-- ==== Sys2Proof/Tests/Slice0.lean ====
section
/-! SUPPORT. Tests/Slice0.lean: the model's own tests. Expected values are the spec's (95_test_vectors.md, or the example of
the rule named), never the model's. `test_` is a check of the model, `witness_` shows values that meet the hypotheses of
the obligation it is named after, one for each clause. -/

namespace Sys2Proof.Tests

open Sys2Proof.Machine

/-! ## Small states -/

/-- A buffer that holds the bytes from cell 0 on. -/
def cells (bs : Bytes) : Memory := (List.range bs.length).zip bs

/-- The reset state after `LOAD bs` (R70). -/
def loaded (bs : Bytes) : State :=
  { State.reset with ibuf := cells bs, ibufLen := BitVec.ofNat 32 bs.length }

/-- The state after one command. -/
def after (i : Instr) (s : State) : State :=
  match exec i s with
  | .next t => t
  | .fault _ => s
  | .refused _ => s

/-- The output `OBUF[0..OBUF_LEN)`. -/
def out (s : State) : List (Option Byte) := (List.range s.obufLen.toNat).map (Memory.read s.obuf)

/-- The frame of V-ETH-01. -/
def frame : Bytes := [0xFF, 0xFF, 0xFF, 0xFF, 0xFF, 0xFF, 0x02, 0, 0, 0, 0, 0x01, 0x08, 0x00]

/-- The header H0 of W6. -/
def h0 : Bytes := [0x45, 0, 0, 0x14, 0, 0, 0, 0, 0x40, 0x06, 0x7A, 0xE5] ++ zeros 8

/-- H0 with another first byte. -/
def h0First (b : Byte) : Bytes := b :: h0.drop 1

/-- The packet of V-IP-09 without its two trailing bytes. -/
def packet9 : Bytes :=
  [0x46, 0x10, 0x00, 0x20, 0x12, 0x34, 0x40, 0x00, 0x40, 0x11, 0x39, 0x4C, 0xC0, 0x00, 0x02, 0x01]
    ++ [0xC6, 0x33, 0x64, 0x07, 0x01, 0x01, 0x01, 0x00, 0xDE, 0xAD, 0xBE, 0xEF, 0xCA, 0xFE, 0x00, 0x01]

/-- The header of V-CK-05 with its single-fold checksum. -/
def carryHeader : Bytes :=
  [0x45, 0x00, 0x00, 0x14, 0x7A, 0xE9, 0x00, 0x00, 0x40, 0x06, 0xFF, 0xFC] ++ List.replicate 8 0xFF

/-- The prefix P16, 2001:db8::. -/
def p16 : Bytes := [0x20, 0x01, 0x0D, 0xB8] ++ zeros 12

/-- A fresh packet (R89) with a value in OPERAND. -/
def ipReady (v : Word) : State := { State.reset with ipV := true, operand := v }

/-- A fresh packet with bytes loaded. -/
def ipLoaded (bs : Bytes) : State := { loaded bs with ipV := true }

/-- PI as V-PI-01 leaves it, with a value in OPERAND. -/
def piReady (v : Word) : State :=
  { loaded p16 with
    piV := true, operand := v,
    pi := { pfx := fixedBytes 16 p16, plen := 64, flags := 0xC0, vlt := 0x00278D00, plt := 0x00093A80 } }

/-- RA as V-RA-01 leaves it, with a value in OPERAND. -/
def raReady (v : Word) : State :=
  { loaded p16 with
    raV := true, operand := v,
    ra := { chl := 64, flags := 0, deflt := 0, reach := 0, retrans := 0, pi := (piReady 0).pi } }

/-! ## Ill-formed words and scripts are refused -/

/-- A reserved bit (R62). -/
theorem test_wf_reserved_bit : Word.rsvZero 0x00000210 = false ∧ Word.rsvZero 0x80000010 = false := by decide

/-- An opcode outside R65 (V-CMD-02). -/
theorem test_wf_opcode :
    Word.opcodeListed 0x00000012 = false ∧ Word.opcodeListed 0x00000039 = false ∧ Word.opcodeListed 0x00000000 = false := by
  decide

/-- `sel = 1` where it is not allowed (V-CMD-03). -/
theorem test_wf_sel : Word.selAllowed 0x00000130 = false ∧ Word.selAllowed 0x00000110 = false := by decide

-=-=-=-=-

WHAT YOU ARE ASKED TO DO » Everything in the listing should be given again word for word.

RESPONSE TO THIS TASK »
-- ==== Sys2Proof/Tests/Slice0.lean ====
section
/-! SUPPORT. Tests/Slice0.lean: the model's own tests. Expected values are the spec's (95_test_vectors.md, or the example of
the rule named), never the model's. `test_` is a check of the model, `witness_` shows values that meet the hypotheses of
the obligation it is named after, one for each clause. -/

namespace Sys2Proof.Tests

open Sys2Proof.Machine

/-! ## Small states -/

/-- A buffer that holds the bytes from cell 0 on. -/
def cells (bs : Bytes) : Memory := (List.range bs.length).zip bs

/-- The reset state after `LOAD bs` (R70). -/
def loaded (bs : Bytes) : State :=
  { State.reset with ibuf := cells bs, ibufLen := BitVec.ofNat 32 bs.length }

/-- The state after one command. -/
def after (i : Instr) (s : State) : State :=
  match exec i s with
  | .next t => t
  | .fault _ => s
  | .refused _ => s

/-- The output `OBUF[0..OBUF_LEN)`. -/
def out (s : State) : List (Option Byte) := (List.range s.obufLen.toNat).map (Memory.read s.obuf)

/-- The frame of V-ETH-01. -/
def frame : Bytes := [0xFF, 0xFF, 0xFF, 0xFF, 0xFF, 0xFF, 0x02, 0, 0, 0, 0, 0x01, 0x08, 0x00]

/-- The header H0 of W6. -/
def h0 : Bytes := [0x45, 0, 0, 0x14, 0, 0, 0, 0, 0x40, 0x06, 0x7A, 0xE5] ++ zeros 8

/-- H0 with another first byte. -/
def h0First (b : Byte) : Bytes := b :: h0.drop 1

/-- The packet of V-IP-09 without its two trailing bytes. -/
def packet9 : Bytes :=
  [0x46, 0x10, 0x00, 0x20, 0x12, 0x34, 0x40, 0x00, 0x40, 0x11, 0x39, 0x4C, 0xC0, 0x00, 0x02, 0x01]
    ++ [0xC6, 0x33, 0x64, 0x07, 0x01, 0x01, 0x01, 0x00, 0xDE, 0xAD, 0xBE, 0xEF, 0xCA, 0xFE, 0x00, 0x01]

/-- The header of V-CK-05 with its single-fold checksum. -/
def carryHeader : Bytes :=
  [0x45, 0x00, 0x00, 0x14, 0x7A, 0xE9, 0x00, 0x00, 0x40, 0x06, 0xFF, 0xFC] ++ List.replicate 8 0xFF

/-- The prefix P16, 2001:db8::. -/
def p16 : Bytes := [0x20, 0x01, 0x0D, 0xB8] ++ zeros 12

/-- A fresh packet (R89) with a value in OPERAND. -/
def ipReady (v : Word) : State := { State.reset with ipV := true, operand := v }

/-- A fresh packet with bytes loaded. -/
def ipLoaded (bs : Bytes) : State := { loaded bs with ipV := true }

/-- PI as V-PI-01 leaves it, with a value in OPERAND. -/
def piReady (v : Word) : State :=
  { loaded p16 with
    piV := true, operand := v,
    pi := { pfx := fixedBytes 16 p16, plen := 64, flags := 0xC0, vlt := 0x00278D00, plt := 0x00093A80 } }

/-- RA as V-RA-01 leaves it, with a value in OPERAND. -/
def raReady (v : Word) : State :=
  { loaded p16 with
    raV := true, operand := v,
    ra := { chl := 64, flags := 0, deflt := 0, reach := 0, retrans := 0, pi := (piReady 0).pi } }

/-! ## Ill-formed words and scripts are refused -/

/-- A reserved bit (R62). -/
theorem test_wf_reserved_bit : Word.rsvZero 0x00000210 = false ∧ Word.rsvZero 0x80000010 = false := by decide

/-- An opcode outside R65 (V-CMD-02). -/
theorem test_wf_opcode :
    Word.opcodeListed 0x00000012 = false ∧ Word.opcodeListed 0x00000039 = false ∧ Word.opcodeListed 0x00000000 = false := by
  decide

/-- `sel = 1` where it is not allowed (V-CMD-03). -/
theorem test_wf_sel : Word.selAllowed 0x00000130 = false ∧ Word.selAllowed 0x00000110 = false := by decide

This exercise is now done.